» INFORMATION SHOWN
★ ★ ★ ★ ★

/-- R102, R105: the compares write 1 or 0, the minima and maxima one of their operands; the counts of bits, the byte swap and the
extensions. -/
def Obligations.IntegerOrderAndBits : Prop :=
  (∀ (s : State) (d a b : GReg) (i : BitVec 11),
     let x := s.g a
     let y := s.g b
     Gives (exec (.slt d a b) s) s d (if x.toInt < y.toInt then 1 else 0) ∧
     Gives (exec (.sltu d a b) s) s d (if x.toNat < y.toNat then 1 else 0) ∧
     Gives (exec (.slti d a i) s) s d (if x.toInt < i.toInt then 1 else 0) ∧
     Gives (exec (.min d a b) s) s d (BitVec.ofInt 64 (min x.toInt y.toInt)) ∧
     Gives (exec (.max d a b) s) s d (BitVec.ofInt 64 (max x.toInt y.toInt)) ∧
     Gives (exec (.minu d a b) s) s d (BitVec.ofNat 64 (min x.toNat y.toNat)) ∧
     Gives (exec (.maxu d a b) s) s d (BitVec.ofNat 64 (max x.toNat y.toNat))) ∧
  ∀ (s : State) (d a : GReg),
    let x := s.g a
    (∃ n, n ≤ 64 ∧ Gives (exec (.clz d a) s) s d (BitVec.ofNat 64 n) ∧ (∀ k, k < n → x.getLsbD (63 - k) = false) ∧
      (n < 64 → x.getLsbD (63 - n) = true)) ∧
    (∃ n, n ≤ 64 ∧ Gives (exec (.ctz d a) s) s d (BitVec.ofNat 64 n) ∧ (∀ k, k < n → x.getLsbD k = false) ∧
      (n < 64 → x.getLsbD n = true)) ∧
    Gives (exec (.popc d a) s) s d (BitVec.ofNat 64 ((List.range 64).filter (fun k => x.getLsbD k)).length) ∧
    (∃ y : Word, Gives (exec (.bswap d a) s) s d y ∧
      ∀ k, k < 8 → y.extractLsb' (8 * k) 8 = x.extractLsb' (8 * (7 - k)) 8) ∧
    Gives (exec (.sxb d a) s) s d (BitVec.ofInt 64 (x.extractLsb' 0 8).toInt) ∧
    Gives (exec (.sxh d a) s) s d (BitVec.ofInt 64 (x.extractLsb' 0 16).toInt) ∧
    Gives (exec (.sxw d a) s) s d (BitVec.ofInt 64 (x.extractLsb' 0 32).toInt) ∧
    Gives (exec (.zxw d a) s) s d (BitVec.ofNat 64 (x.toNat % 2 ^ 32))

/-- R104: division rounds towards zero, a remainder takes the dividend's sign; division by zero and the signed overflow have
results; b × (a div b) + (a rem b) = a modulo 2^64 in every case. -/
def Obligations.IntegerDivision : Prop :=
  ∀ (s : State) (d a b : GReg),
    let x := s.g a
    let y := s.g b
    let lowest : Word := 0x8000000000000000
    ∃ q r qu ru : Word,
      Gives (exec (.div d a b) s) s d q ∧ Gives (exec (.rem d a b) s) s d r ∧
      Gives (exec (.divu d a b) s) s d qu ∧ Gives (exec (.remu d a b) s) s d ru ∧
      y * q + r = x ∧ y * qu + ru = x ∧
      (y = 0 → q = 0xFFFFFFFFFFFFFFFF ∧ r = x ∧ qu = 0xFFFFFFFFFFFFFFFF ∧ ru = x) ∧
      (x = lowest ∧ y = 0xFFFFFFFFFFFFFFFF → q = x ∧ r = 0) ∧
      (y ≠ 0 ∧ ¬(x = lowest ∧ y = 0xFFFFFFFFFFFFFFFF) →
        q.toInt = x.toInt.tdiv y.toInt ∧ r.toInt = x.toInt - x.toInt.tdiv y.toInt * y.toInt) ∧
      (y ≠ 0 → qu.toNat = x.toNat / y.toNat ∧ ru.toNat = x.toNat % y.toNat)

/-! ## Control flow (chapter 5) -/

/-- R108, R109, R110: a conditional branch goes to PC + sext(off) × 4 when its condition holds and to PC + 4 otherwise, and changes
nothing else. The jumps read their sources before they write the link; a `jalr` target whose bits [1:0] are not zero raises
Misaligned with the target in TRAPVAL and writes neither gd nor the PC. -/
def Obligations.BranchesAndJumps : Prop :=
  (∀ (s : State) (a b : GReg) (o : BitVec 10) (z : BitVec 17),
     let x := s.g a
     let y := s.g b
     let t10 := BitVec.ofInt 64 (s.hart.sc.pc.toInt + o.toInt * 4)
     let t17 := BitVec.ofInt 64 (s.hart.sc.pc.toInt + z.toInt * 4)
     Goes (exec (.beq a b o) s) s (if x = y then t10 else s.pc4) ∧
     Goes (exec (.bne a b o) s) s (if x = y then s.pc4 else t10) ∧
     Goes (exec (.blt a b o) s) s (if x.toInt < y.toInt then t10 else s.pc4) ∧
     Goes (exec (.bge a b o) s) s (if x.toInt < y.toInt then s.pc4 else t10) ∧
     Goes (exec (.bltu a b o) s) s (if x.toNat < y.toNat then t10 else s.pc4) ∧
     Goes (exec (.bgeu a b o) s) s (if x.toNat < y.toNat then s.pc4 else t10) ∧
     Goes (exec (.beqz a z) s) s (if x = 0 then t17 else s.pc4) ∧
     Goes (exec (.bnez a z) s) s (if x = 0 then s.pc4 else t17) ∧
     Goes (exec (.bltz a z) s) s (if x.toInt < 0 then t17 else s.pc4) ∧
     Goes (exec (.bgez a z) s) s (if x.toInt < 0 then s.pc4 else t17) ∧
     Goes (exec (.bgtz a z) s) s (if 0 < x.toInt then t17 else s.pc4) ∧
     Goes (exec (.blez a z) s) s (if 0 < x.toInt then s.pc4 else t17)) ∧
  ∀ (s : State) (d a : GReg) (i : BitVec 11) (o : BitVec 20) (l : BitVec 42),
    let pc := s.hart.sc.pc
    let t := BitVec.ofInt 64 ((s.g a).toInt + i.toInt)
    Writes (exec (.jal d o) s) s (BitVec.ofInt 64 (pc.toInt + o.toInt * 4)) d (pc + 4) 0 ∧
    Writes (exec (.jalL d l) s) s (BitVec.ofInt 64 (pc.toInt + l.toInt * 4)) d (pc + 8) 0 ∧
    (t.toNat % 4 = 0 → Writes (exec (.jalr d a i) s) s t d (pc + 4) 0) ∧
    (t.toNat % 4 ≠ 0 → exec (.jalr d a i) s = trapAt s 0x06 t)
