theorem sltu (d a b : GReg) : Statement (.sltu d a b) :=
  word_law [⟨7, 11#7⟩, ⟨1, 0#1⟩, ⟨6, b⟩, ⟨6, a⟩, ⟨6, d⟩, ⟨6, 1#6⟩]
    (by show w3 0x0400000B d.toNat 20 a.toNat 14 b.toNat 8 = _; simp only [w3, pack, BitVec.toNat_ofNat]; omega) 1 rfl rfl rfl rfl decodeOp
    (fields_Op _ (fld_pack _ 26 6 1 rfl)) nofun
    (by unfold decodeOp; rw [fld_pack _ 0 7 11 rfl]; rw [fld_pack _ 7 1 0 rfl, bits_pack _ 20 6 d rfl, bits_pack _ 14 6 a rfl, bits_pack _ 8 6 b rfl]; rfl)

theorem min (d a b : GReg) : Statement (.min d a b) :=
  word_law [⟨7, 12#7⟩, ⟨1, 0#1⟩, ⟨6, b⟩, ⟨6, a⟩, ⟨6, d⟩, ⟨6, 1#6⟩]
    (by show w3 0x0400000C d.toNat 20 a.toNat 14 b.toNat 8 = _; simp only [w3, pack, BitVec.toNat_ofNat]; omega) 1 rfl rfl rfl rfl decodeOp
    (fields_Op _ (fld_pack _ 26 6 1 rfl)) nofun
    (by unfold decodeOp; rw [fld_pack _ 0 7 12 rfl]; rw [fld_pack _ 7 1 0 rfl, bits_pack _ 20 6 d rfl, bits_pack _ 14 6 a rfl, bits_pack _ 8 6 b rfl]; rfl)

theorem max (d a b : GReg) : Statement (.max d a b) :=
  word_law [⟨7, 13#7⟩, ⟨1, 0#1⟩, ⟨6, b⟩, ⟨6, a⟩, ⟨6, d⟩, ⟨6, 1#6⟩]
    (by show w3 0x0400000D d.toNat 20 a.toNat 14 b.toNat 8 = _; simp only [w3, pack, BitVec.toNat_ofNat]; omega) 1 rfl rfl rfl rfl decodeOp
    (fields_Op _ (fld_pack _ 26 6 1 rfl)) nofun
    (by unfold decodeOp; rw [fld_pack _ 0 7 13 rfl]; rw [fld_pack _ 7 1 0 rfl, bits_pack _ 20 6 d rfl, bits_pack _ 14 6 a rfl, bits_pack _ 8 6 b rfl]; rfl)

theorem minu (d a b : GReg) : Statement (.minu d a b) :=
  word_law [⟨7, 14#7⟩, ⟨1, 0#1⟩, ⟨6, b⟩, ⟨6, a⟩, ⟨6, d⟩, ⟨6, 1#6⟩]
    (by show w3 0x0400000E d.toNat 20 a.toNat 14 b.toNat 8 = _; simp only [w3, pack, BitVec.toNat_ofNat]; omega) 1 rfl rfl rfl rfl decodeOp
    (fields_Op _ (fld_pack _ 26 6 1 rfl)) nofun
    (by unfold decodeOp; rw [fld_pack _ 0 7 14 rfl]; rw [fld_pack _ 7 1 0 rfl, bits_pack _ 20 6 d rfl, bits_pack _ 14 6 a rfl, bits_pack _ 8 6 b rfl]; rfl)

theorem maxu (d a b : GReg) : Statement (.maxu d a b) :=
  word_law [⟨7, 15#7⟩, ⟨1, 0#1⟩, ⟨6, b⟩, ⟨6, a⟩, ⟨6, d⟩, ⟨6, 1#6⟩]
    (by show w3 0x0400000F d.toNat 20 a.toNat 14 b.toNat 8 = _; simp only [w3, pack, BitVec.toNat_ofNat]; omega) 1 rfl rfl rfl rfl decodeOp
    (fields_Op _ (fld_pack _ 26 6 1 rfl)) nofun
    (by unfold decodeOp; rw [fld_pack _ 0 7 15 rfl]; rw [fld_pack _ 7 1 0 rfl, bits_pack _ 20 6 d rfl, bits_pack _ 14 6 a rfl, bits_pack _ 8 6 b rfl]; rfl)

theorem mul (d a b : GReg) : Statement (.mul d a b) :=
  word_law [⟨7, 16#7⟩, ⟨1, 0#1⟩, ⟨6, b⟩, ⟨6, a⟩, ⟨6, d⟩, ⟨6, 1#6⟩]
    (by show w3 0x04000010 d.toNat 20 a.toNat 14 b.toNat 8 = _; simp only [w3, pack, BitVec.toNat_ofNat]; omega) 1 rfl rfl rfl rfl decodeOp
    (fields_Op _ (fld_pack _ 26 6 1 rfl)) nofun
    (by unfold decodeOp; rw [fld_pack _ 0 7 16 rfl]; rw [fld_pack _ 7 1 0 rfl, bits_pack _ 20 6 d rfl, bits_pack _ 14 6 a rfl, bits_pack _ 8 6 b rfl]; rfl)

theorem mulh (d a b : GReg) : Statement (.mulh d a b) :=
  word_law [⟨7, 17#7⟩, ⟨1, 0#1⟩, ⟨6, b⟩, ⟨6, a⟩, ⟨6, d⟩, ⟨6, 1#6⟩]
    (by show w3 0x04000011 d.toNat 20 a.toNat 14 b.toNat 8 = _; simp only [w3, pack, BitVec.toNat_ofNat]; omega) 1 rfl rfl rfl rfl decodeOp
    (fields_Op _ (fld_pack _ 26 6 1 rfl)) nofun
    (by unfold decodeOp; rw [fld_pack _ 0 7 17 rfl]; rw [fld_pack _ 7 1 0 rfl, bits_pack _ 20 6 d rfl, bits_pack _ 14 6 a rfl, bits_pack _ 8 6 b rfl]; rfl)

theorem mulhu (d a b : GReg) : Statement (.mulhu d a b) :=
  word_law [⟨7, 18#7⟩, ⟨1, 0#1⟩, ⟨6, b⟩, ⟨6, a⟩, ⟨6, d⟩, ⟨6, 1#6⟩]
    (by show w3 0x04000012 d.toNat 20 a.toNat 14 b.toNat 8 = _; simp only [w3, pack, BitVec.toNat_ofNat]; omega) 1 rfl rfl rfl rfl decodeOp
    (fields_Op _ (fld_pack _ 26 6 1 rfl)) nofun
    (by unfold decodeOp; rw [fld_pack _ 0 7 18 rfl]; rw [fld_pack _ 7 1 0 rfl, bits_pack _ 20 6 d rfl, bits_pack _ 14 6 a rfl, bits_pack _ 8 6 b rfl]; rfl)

★ ★ ★ ★ ★

» WORK REQUEST
Reproduce the entries exactly, starting at their first line and stopping after the line with "(∃ y : Word, Gives".

» ANSWER SECTION
/-- R102, R105: the compares write 1 or 0, the minima and maxima one of their operands; the counts of bits, the byte swap and the
extensions. -/
def Obligations.IntegerOrderAndBits : Prop :=
  (∀ (s : State) (d a b : GReg) (i : BitVec 11),
     let x := s.g a
     let y := s.g b
     Gives (exec (.slt d a b) s) s d (if x.toInt < y.toInt then 1 else 0) ∧
     Gives (exec (.sltu d a b) s) s d (if x.toNat < y.toNat then 1 else 0) ∧
     Gives (exec (.slti d a i) s) s d (if x.toInt < i.toInt then 1 else 0) ∧
     Gives (exec (.min d a b) s) s d (BitVec.ofInt 64 (min x.toInt y.toInt)) ∧
     Gives (exec (.max d a b) s) s d (BitVec.ofInt 64 (max x.toInt y.toInt)) ∧
     Gives (exec (.minu d a b) s) s d (BitVec.ofNat 64 (min x.toNat y.toNat)) ∧
     Gives (exec (.maxu d a b) s) s d (BitVec.ofNat 64 (max x.toNat y.toNat))) ∧
  ∀ (s : State) (d a : GReg),
    let x := s.g a
    (∃ n, n ≤ 64 ∧ Gives (exec (.clz d a) s) s d (BitVec.ofNat 64 n) ∧ (∀ k, k < n → x.getLsbD (63 - k) = false) ∧
      (n < 64 → x.getLsbD (63 - n) = true)) ∧
    (∃ n, n ≤ 64 ∧ Gives (exec (.ctz d a) s) s d (BitVec.ofNat 64 n) ∧ (∀ k, k < n → x.getLsbD k = false) ∧
      (n < 64 → x.getLsbD n = true)) ∧
    Gives (exec (.popc d a) s) s d (BitVec.ofNat 64 ((List.range 64).filter (fun k => x.getLsbD k)).length) ∧
    (∃ y : Word, Gives (exec (.bswap d a) s) s d y ∧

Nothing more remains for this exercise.